The government's BS7799 firewall security standard is outdated and needs updating to meet modern requirements, claims Clive McCafferty, managing director of security consultancy CenturyCom.
In a statement released last week, McCafferty challenged BS7799, saying that it has "more in common with the mainframe environment than the complex, heterogeneous, distributed enterprises of today". He warned that companies are more concerned with the weight of documentation behind their security policy than with its content.
BS7799 was published in February 1995, which in Internet terms is considered to be an age ago. McCafferty's claims indicate that what may have once been an authoritative policy document has now become a bureaucratic token of compliance. "Unfortunately, in many organisations, including government, the value of a security policy document is often judged by its weight and not its content," he commented.
McCafferty, who has worked in government security since 1986, set up his security firm to advise businesses on adopting a more pragmatic and direct approach to security, taking into account the emergence of the Internet and more distributed networking.

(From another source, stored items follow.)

/-- Who writes what (R22, R25, R26, R29 to R31, R104): a command that completes changes `CB2` and `CB4` only if it is CODEBOOK, the
dimensions only if it is INFO, `FRAMERATE` only if it is the stream header, `SPOS` only if it is `OPEN`, and the buffers only if it is
INFO, FRAME or one of the modes that draw; `DROP` ends all of it. -/
def Obligations.WhoWritesWhat : Prop :=
  ∀ (i : Instr) (s t : State), exec i s = .next t → i ≠ .hostDrop →
    ((∀ arg payload, i ≠ .codebook arg payload) → t.cb2 = s.cb2 ∧ t.cb4 = s.cb4) ∧
    ((∀ arg payload, i ≠ .info arg payload) →
      t.width = s.width ∧ t.height = s.height ∧ t.hasAlpha = s.hasAlpha ∧ t.dimValid = s.dimValid) ∧
    ((∀ g pad f, i ≠ .sig g pad f) → t.framerate = s.framerate) ∧
    ((∀ source, i ≠ .hostOpen source) → t.spos = s.spos) ∧
    ((∀ arg payload, i ≠ .info arg payload ∧ i ≠ .frame arg payload) →
      (∀ b, i ≠ .fcc8 b ∧ i ≠ .sdl8 b ∧ i ≠ .fcc4 b ∧ i ≠ .sdl4 b) → (∀ a b c d, i ≠ .ccc4 a b c d) →
      t.fb0 = s.fb0 ∧ t.fb1 = s.fb1) ∧
    ((∀ arg payload, i ≠ .info arg payload) → t.fb s.prev = s.fb s.prev)

/-- R26: dimensions, once set, are fixed for the stream's lifetime: no step of the machine changes them while the instance lives. -/
def Obligations.DimensionsAreFixedOnceSet : Prop :=
  ∀ s t : State, s.dimValid = true → step s = .next t → t.ctl ≠ .dropped →
    t.dimValid = true ∧ t.width = s.width ∧ t.height = s.height ∧ t.hasAlpha = s.hasAlpha

/-- R6 and R5: no step changes a parameter of the instance, `PIXFMT` among them. -/
def Obligations.ParametersNeverChange : Prop :=
  ∀ s t : State, step s = .next t → t.params = s.params

/-- R22: while the block plays, `SPOS` never moves backwards. -/
def Obligations.StreamPositionOnlyIncreases : Prop :=
  ∀ s t : State, s.st = .playing → step s = .next t → t.st = .playing → s.spos ≤ t.spos

/-- R38 and R181: a step appends to `LOG` and to what the host has been handed, and takes nothing away; it hands over at most one
result, and only where it ends a command. `DROP` clears `LOG`. -/
def Obligations.OutputsAreAppended : Prop :=
  ∀ s t : State, step s = .next t →
    (t.ctl = .dropped ∨ ∃ l, t.log = s.log ++ l) ∧
    (t.results = s.results ∨ (t.ctl = .idle ∧ ∃ r, t.results = s.results ++ [r]))

/-- R25, R38: no rule of the block reads `LOG` or `FRAMERATE`: two states that differ in nothing else take steps that differ in nothing
else. -/
def Obligations.LogAndFramerateAreNeverRead : Prop :=
  ∀ (s : State) (l : List LogRec) (f : Half),
    match step s, step { s with log := l, framerate := f } with
    | .next t, .next t'       => { t' with log := t.log, framerate := t.framerate } = t
    | .fault a, .fault b      => a = b
    | .refused a, .refused b  => a = b
    | _, _                    => False

/-- R172, R181, R222: every host command ends: from any state the invariant admits, with a source that answers its reads, finitely many
steps lead to rest with exactly one result handed over, or to an INFO chunk the spec gives no meaning (R174). -/
def Obligations.EveryCommandEnds : Prop :=
  ∀ s : State, s.Inv → s.SourceAnswers → ¬ s.AtRest →
    ∃ k, (∃ t, RunsTo k s t ∧ t.ctl = .idle ∧ ∃ r, t.results = s.results ++ [r]) ∨
      Sys2Proof.core.run k s = .refused .secondInfo ∨ Sys2Proof.core.run k s = .refused .illegalDimensions
end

Dr John Leach, security consultant at Network Associates, disagrees with McCafferty's interpretation of the standard: "The DTI is promoting the BS7799 standard for information security management in small to medium businesses as a set of things they should be aware of.
Although relevant, they are not hugely detailed and are not pretending to be the Bible. Major corporations will have gone beyond BS7799. It's entry-level, and adequate for that purpose."